Saved entries:
* * *

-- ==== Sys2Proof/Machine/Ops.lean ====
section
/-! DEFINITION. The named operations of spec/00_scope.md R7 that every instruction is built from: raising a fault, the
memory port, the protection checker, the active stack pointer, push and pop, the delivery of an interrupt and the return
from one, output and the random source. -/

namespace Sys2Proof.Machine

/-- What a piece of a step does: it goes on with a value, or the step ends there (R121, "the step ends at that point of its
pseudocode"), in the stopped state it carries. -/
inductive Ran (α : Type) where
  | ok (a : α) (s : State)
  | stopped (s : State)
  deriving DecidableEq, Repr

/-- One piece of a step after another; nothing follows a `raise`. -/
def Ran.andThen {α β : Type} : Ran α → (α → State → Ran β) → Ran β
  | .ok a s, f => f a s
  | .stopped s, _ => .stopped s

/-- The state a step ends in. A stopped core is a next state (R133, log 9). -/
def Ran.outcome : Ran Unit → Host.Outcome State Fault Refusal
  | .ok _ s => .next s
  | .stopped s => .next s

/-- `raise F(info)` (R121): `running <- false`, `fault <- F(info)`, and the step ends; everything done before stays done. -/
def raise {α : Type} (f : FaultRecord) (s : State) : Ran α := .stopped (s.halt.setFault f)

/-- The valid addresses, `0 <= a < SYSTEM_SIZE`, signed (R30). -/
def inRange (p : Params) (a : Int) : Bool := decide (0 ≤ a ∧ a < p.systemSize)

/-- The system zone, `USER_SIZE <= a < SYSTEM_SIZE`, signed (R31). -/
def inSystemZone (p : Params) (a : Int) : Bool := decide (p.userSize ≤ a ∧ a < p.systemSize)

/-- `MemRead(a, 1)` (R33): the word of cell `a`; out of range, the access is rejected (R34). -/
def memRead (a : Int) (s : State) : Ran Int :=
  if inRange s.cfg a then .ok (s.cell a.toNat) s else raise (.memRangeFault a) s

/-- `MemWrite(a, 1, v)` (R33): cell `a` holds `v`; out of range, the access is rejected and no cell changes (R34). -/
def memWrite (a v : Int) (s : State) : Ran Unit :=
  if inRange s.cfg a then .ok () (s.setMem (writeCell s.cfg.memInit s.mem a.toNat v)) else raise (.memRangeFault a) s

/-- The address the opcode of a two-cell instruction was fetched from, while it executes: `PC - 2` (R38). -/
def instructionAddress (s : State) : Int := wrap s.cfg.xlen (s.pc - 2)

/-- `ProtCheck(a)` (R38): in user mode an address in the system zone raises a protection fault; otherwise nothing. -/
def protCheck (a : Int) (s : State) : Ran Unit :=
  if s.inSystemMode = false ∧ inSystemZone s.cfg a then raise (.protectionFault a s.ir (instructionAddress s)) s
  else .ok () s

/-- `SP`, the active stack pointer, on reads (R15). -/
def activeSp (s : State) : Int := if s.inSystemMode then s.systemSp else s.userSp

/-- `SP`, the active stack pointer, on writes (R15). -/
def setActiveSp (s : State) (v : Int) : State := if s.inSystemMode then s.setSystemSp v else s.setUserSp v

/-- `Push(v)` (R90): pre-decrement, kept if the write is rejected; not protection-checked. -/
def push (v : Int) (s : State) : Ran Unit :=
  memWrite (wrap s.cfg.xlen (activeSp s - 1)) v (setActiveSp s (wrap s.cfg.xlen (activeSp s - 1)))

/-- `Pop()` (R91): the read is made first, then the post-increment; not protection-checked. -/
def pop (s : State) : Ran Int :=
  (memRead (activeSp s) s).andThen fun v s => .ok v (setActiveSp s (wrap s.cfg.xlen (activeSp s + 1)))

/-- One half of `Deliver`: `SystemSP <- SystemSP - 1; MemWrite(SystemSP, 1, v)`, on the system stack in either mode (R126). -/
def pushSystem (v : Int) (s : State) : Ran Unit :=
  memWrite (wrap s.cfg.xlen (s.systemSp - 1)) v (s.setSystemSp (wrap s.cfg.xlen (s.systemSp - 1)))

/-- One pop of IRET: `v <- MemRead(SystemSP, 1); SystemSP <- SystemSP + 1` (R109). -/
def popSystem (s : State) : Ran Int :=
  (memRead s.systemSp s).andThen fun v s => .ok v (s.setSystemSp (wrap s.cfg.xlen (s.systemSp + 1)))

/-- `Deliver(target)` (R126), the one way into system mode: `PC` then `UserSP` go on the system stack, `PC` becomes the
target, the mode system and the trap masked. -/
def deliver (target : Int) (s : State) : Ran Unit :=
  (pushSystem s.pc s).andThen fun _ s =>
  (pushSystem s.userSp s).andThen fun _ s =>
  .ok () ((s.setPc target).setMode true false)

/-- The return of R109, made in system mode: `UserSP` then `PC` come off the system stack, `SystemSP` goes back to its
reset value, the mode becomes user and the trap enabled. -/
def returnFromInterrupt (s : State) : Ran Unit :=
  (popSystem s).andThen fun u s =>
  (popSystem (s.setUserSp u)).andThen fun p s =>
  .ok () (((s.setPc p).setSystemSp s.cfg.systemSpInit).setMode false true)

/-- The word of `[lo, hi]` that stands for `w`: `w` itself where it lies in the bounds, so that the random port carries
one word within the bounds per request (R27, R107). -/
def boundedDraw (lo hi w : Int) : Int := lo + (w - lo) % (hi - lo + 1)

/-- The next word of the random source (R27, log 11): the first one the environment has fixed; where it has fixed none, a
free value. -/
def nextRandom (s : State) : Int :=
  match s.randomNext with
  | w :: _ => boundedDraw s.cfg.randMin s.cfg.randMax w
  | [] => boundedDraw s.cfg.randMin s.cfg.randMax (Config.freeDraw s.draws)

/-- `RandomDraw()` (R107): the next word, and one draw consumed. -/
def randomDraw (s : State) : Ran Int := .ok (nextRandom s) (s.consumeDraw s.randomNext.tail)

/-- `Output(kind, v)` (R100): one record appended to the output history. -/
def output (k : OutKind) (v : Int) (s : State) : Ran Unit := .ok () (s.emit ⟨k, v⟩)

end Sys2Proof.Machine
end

* * *

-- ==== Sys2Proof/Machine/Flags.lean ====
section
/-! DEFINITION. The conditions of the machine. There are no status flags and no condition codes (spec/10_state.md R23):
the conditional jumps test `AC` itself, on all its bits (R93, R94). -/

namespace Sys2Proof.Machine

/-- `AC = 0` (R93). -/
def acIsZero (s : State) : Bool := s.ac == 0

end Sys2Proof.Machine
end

* * *

HOW TO COMPLETE THIS TASK: Both the line containing "-- ==== Sys2Proof/Machine/Ops.lean" and the line containing "deriving DecidableEq, Repr" belong in the answer. Print them and every line above that falls between them exactly, and no others.

RESULT OF THIS EXERCISE:
-- ==== Sys2Proof/Machine/Ops.lean ====
section
/-! DEFINITION. The named operations of spec/00_scope.md R7 that every instruction is built from: raising a fault, the
memory port, the protection checker, the active stack pointer, push and pop, the delivery of an interrupt and the return
from one, output and the random source. -/

namespace Sys2Proof.Machine

/-- What a piece of a step does: it goes on with a value, or the step ends there (R121, "the step ends at that point of its
pseudocode"), in the stopped state it carries. -/
inductive Ran (α : Type) where
  | ok (a : α) (s : State)
  | stopped (s : State)
  deriving DecidableEq, Repr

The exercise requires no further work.